I drill with a "Q" bit then tap the inside threads with a 10mm X 1mm tap first then screw in a dummy threaded rod I made from maple to strengthen and support the inner nib threads while threading the larger outer cap threads.  The nib threads are sloppy but not any sloppier than the kit threads.


----------



## LEAP (Aug 13, 2008)

http://www.penturners.org/forum/showthread.php?t=6700&highlight=thread+diameter&page=2


----------



## LEAP (Aug 13, 2008)

Oh and Bruce if you read this try the tap in the drill chuck but with the tail stock free on the ways. A light pressure on the tailstock body as you turn the head stock and the tap walks itself right in.


----------



## BRobbins629 (Aug 13, 2008)

LEAP said:


> Oh and Bruce if you read this try the tap in the drill chuck but with the tail stock free on the ways. A light pressure on the tailstock body as you turn the head stock and the tap walks itself right in.


That's exactly what I do.  Also have a die holder that fits the chuck.


----------



## Dan_F (Aug 13, 2008)

Thanks so much guys!! I remember the thread that leap linked to, but thought that the older threads hadn't made it over yet, as there was no page count for this forum on the new server. Hope to have something to show before too long. 
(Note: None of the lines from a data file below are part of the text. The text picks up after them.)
/-- The lane that takes the role continues its own mtime and its own count; the other lane's stand beside them as the standby's
(Table 2.8, R47, R51). The drive dies' followers go on. -/
def State.takeTime (s : State) : State :=
  let off := s.time.standbyOff
  let d := unitDiff s.time.standby.int s.time.lane.int
  { s with clk := s.clk.shift off, time := { s.time with
      lane := s.time.standby.shift off, standby := s.time.lane.shift off, standbyOff := -off
      hist := s.time.hist.map fun u => { u with
        int := twos 48 (u.int + d), at_ := ((u.at_ : Int) + off).toNat, stop := u.stop.map fun t => ((t : Int) + off).toNat }
      dies := s.time.dies.map fun (f : Follower) => { f with off := f.off - off }
      calAt := ((s.time.calAt : Int) + off).toNat } }

/-- The last frames of a list that take no more than `n` slots. -/
def tailSlots (n : Nat) (l : List Frame) : List Frame :=
  (l.reverse.foldl (fun (a : List Frame × Nat × Bool) f =>
    if a.2.2 ∧ a.2.1 + frameSlots f.p.length ≤ n then (f :: a.1, a.2.1 + frameSlots f.p.length, true) else (a.1, a.2.1, false))
    ([], 0, true)).1

/-- The frames that a partition's ring holds from a consumer index on, the producer index given (R66, R70). -/
def unserved (prod cons : Nat) (l : List Frame) : List Frame :=
  if (prod + 65536 - cons) % 65536 ≤ 256 then tailSlots ((prod + 65536 - cons) % 65536) l else []

/-- A BLK frame as it is observed (R72, R103). -/
def seenAt (t : Nat) (f : Frame) : BlkSeen :=
  { seq := f.h.seq.toNat, payload := f.p, at_ := t, flagged := f.h.flags.toNat != 0 }

/-- The rings of the tenant partitions of the lane that takes the role: what they hold from the copied consumer indices on waits to be
served in ring order. The frames of the departed lane's partitions stay in that lane's rings (R70). Log entry: 28 DEDUCED. -/
def State.takeParts (s : State) : State :=
  s.each (List.range 4) fun m s =>
    let p := nth s.lanes.parts m
    let ma := s.master m
    let held := match s.lanes.copied with
      | some c => (nth c.mail.masters m).blks
      | none => []
    let news := (unserved p.blkProd ma.blk.cons p.blks).map (seenAt s.now)
    let there : PartRing := { cmdProd := ma.cmd.prod, blkProd := ma.blk.prod, cmdWord := ma.cmdWord, blkWord := ma.blkWord, cmds := ma.waiting }
    (s.modMaster m fun ma => { ma with
      cmd := { ma.cmd with prod := p.cmdProd }, cmdWord := p.cmdWord, waiting := unserved p.cmdProd ma.cmd.cons p.cmds
      blk := { ma.blk with prod := p.blkProd }, blkWord := p.blkWord
      blks := (held.filter fun b => !(news.any fun x => x.seq == b.seq)) ++ news }).modLanes fun l => { l with
        parts := upd l.parts m fun _ => there }

/-- A claim is accepted (Table 12.4 steps 5 and 6, Table 12.5 step 5).
Log entries: 140 DEDUCED, 169 DESIGN CHOICE. -/
def State.takeRole (y : Nat) (g : Gap) (s : State) : State :=
  let gap := s.up - g.at_
  let copied := (s.lanes.copied.map (·.cycle)).getD 0
  let s := ((if g.yielded then s.fromCopy else s).recorderTaken y copied g.yielded).takeTime
  let s := (s.makeGood.takeParts.setLatch y true).modLanes fun l => { l with
    gap := none, flight := none, consuming := false
    takeover := some { src := g.lane, dst := y, cause := g.cause, detect := g.detect, gap := gap, planned := g.yielded
                       copied := copied } }
  let s := (s.set It.lastGapNs (sat32 gap)).set It.maxGapNs (max (s.get It.maxGapNs) (sat32 gap))
  let s := s.setLane y 4 g.cause
  let s := if g.yielded then (s.bump It.switches).endSwitch 0 (sat32 gap) else s.bump It.failovers
  let s := ((s.ringClaim.ioClaim).panelRecord.rodSafeSync).each (List.range 6) State.canStart
  match s.lanes.copied with
  | some c => s.releaseCycle c.cycle
  | none => s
Lou---interesting procedure that is with the maple supporting the barrel while using the die.

Dan


----------



## ldb2000 (Aug 15, 2008)

Dan , also try using Pam cooking spray as a lubricant instead of the WD 40 ,  several people here have found that it does a better job of lubricating the tap and die and gives a cleaner thread .


----------



## Dan_F (Aug 15, 2008)

ldb2000 said:


> Dan , also try using Pam cooking spray as a lubricant instead of the WD 40 ,  several people here have found that it does a better job of lubricating the tap and die and gives a cleaner thread .



I'll try that, only had time so far to do some practice inner threads, using WD 40 they look kind of rough.

Dan


----------